A finance department review suggested women, youth, Indigenous, LGBTQ, Black and racialized entrepreneurs are underserved by Farm Credit Canada.

The Cabinet of Prime Minister Mark Carney said in a note that a Canadian Crown bank mostly used by farmers is too “white” and not diverse enough in its lending to “traditionally underrepresented groups” such as LGBT minorities.

Farm Credit Canada Regina, in Saskatchewan, is used by thousands of farmers, yet federal cabinet overseers claim its loan portfolio needs greater diversity.

The finance department note, which aims to make amendments to the Farm Credit Canada Act, claims that agriculture is “predominantly older white men.”

Proposed changes to the Act mean the government will mandate “regular legislative reviews to ensure alignment with the needs of the agriculture and agri-food sector.”

“Farm operators are predominantly older white men and farm families tend to have higher average incomes compared to all Canadians,” the note reads.

“Traditionally underrepresented groups such as women, youth, Indigenous, LGBTQ, and Black and racialized entrepreneurs may particularly benefit from regular legislative reviews to better enable Farm Credit Canada to align its activities with their specific needs.”

The text includes no legal amendment, and the finance department did not say why it was brought forward or who asked for the changes.
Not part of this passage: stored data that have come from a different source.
-- ==== Sys2Proof/Laws/Record.lean ====
section
/-! SUPPORT. The state accessor and the field table, said once: what a field reads after a field is set, when two records are equal,
and which fields a record has. -/

namespace Sys2Proof.Machine

theorem CoreState.wf_iff (b : Build) (cs : CoreState) :
    cs.wf b = true ↔
      cs.slots.length = b.intSlots ∧ Memory.wf cs.mem = true ∧ Memory.below b.memImageBytes cs.mem = true := by
  simp [CoreState.wf, and_assoc]

theorem mem_recordFields (b : Build) (f : Field) : f ∈ recordFields b ↔ f.inRecord b := by
  cases f with
  | timer j => simp [recordFields, Field.inRecord, slotFields]; revert j; decide
  | slot k g => cases g <;> simp [recordFields, Field.inRecord, slotFields]
  | mem j => simp [recordFields, Field.inRecord, slotFields]
  | _ => simp [recordFields, Field.inRecord, slotFields]

/-- A field reads as a value of its width. -/
theorem accGet_lt (cs : CoreState) (f : Field) : accGet cs f < 2 ^ f.width := by
  cases f with
  | slot k g => cases g <;> exact BitVec.isLt _
  | _ => exact BitVec.isLt _

/-- A field's wire image has room for its width. -/
theorem width_le_wireBytes (f : Field) : f.width ≤ 8 * f.wireBytes := by
  unfold Field.wireBytes
  omega

/-- Setting a field of the record keeps the record well formed. -/
theorem accSet_wf (b : Build) (cs : CoreState) (f : Field) (v : Nat) (hf : f.inRecord b) (h : cs.wf b = true) :
    (accSet cs f v).wf b = true := by
  obtain ⟨h1, h2, h3⟩ := (CoreState.wf_iff b cs).1 h
  refine (CoreState.wf_iff b _).2 ?_
  cases f with
  | slot k g => exact ⟨by simp [accSet, h1], h2, h3⟩
  | mem j => exact ⟨h1, Memory.wf_write _ _ _ h2, Memory.below_write _ _ _ _ hf h3⟩
  | _ => exact ⟨h1, h2, h3⟩

/-- A field set reads as the low bits of the value; every other field reads as before (20_memory.md R55). -/
theorem accGet_accSet (b : Build) (cs : CoreState) (f g : Field) (v : Nat) (hf : f.inRecord b) (h : cs.wf b = true) :
    accGet (accSet cs f v) g = if g = f then v % 2 ^ f.width else accGet cs g := by
  obtain ⟨h1, h2, -⟩ := (CoreState.wf_iff b cs).1 h
  by_cases hgf : g = f
  · subst hgf
    rw [if_pos rfl]
    cases g with
    | timer j => simp [accSet, accGet, Field.width]
    | slot k s =>
      have hk : k < cs.slots.length := by rw [h1]; exact hf
      cases s <;> simp [accSet, accGet, Field.width, hk, IntSlot.set, IntSlot.get]
    | mem j => simp [accSet, accGet, Field.width, Memory.read_write _ _ _ _ h2]
    | _ => simp [accSet, accGet, Field.width]
  · rw [if_neg hgf]
    cases f <;> cases g <;> first | rfl | (exact absurd rfl hgf) | skip
    · rename_i j j'
      have : (j : Nat) ≠ j' := fun e => hgf (by rw [Fin.ext e])
      simp [accSet, accGet, this]
    · rename_i k s k' s'
      by_cases hk : k' = k
      · subst hk
        have hs : s' ≠ s := fun e => hgf (by rw [e])
        have hk : k' < cs.slots.length := by rw [h1]; exact hf
        simp only [accSet, accGet, List.getElem?_modify, if_true, List.getElem?_eq_getElem hk,
          Option.getD_some]
        cases s <;> cases s' <;> first | rfl | exact absurd rfl hs
      · simp only [accSet, accGet, List.getElem?_modify, if_neg (Ne.symm hk)]
        simp
    · rename_i j j'
      have hj : j' ≠ j := fun e => hgf (by rw [e])
      simp [accSet, accGet, Memory.read_write _ _ _ _ h2, hj]

/-- An index at or above the bound of a memory is unlisted. -/
theorem Memory.read_above (n a : Nat) (m : Memory) (hm : Memory.below n m = true) (ha : n ≤ a) :
    Memory.read m a = Memory.unlisted := by
  induction m with
  | nil => rfl
  | cons c m ih =>
    obtain ⟨a', b⟩ := c
    simp only [Memory.below, List.all_cons, Bool.and_eq_true, decide_eq_true_eq] at hm
    rw [Memory.read_cons, if_neg (by omega)]
    exact ih hm.2

/-- Two well-formed records of one build whose fields read the same are equal. -/
theorem CoreState.ext_fields (b : Build) (r s : CoreState) (hr : r.wf b = true) (hs : s.wf b = true)
    (h : ∀ f : Field, f.inRecord b → accGet r f = accGet s f) : r = s := by
  obtain ⟨r1, r2, r3⟩ := (CoreState.wf_iff b r).1 hr
  obtain ⟨s1, s2, s3⟩ := (CoreState.wf_iff b s).1 hs
  have hm : r.mem = s.mem := by
    refine Memory.ext_read _ _ r2 s2 (fun a => ?_)
    by_cases ha : a < b.memImageBytes
    · exact BitVec.eq_of_toNat_eq (h (.mem a) ha)
    · rw [Memory.read_above _ a _ r3 (by omega), Memory.read_above _ a _ s3 (by omega)]
  have hslots : r.slots = s.slots := by
    apply List.ext_getElem (by rw [r1, s1])
    intro k hk hk'
    have hkb : k < b.intSlots := by omega
    have e1 := h (.slot k .factor) hkb
    have e2 := h (.slot k .mask) hkb
    have e3 := h (.slot k .triggered) hkb
    have e4 := h (.slot k .vector) hkb
    simp only [accGet, List.getElem?_eq_getElem hk, List.getElem?_eq_getElem hk', Option.getD_some, IntSlot.get]
      at e1 e2 e3 e4
    rcases hA : r.slots[k] with ⟨a1, a2, a3, a4⟩
    rcases hB : s.slots[k] with ⟨b1, b2, b3, b4⟩
    simp only [hA, hB] at e1 e2 e3 e4
    simp only [IntSlot.mk.injEq]
    exact ⟨BitVec.eq_of_toNat_eq e1, BitVec.eq_of_toNat_eq e2, BitVec.eq_of_toNat_eq e3, BitVec.eq_of_toNat_eq e4⟩
  have ht : r.timers = s.timers := by
    ext i hi : 1
    exact BitVec.eq_of_toNat_eq (h (.timer ⟨i, hi⟩) trivial)
  cases r
  cases s
  simp only [CoreState.mk.injEq]
  exact ⟨BitVec.eq_of_toNat_eq (h .pc trivial), BitVec.eq_of_toNat_eq (h .x trivial),
    BitVec.eq_of_toNat_eq (h .y trivial), BitVec.eq_of_toNat_eq (h .a trivial), BitVec.eq_of_toNat_eq (h .b trivial),
    BitVec.eq_of_toNat_eq (h .np trivial), BitVec.eq_of_toNat_eq (h .sp trivial),
    BitVec.eq_of_toNat_eq (h .flags trivial), ht, BitVec.eq_of_toNat_eq (h .ptEnable trivial),
    BitVec.eq_of_toNat_eq (h .ptData trivial), BitVec.eq_of_toNat_eq (h .ptReload trivial),
    BitVec.eq_of_toNat_eq (h .callDepth trivial), hslots, BitVec.eq_of_toNat_eq (h .halted trivial), hm⟩

theorem CoreState.blank_wf (b : Build) : (CoreState.blank b).wf b = true := by
  simp [CoreState.wf, CoreState.blank, Memory.wf, Memory.below]

/-- Reading fields of the record into a well-formed record keeps it well formed. -/
theorem readFields_wf (b : Build) (fs : List Field) (hfs : ∀ f ∈ fs, f.inRecord b) (bytes : List Byte) (cs : CoreState)
    (h : cs.wf b = true) : (readFields fs bytes cs).wf b = true := by
  induction fs generalizing bytes cs with
  | nil => exact h
  | cons f fs ih =>
    exact ih (fun g hg => hfs g (by simp [hg])) _ _ (accSet_wf b cs f _ (hfs f (by simp)) h)

/-- `de` gives a well-formed record, whatever the bytes. -/
theorem de_wf (b : Build) (bytes : List Byte) : (de b bytes).wf b = true :=
  readFields_wf b _ (fun f hf => (mem_recordFields b f).1 hf) _ _ (CoreState.blank_wf b)

/-- Committing a well-formed record over a well-formed record gives the first: every field is set (41_statestore.md R144). -/
theorem commit_eq (b : Build) (r cs : CoreState) (hr : r.wf b = true) (hcs : cs.wf b = true) : commit b r cs = r := by
  have key : ∀ (fs : List Field) (c : CoreState), (∀ f ∈ fs, f.inRecord b) → c.wf b = true →
      (fs.foldl (fun cs f => accSet cs f (accGet r f)) c).wf b = true ∧
      ∀ g : Field, accGet (fs.foldl (fun cs f => accSet cs f (accGet r f)) c) g =
        if g ∈ fs then accGet r g else accGet c g := by
    intro fs
    induction fs with
    | nil => exact fun c _ hc => ⟨hc, fun g => by simp⟩
    | cons f fs ih =>
      intro c hfs hc
      obtain ⟨h1, h2⟩ := ih (accSet c f (accGet r f)) (fun g hg => hfs g (by simp [hg]))
        (accSet_wf b c f _ (hfs f (by simp)) hc)
      refine ⟨h1, fun g => ?_⟩
      rw [List.foldl_cons, h2 g, accGet_accSet b c f g _ (hfs f (by simp)) hc,
        Nat.mod_eq_of_lt (accGet_lt r f)]
      by_cases hg : g ∈ fs
      · simp [hg]
      · by_cases hgf : g = f
        · simp [hgf]
        · simp [hg, hgf]
  obtain ⟨h1, h2⟩ := key (recordFields b) cs (fun f hf => (mem_recordFields b f).1 hf) hcs
  exact CoreState.ext_fields b _ _ h1 hr (fun f hf => by
    show accGet (commit b r cs) f = _
    rw [commit, h2 f, if_pos ((mem_recordFields b f).2 hf)])

end Sys2Proof.Machine
end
Canadian census data shows that there are only 590,710 farmers and their families, a number that keeps going down. The average farmer is a 55-year-old male and predominantly Christian, either Catholic or from the United Church.

Data shows that 6.9 percent of farmers are immigrants, with about 3.7 percent being “from racialized groups.”

Historically, most farmers in Canada are multi-generational descendants of Christian/Catholic Europeans who came to Canada in the mid to late 1800s, mainly from the United Kingdom, Ireland, Ukraine, Russia, Italy, Poland, the Netherlands, Germany, and France.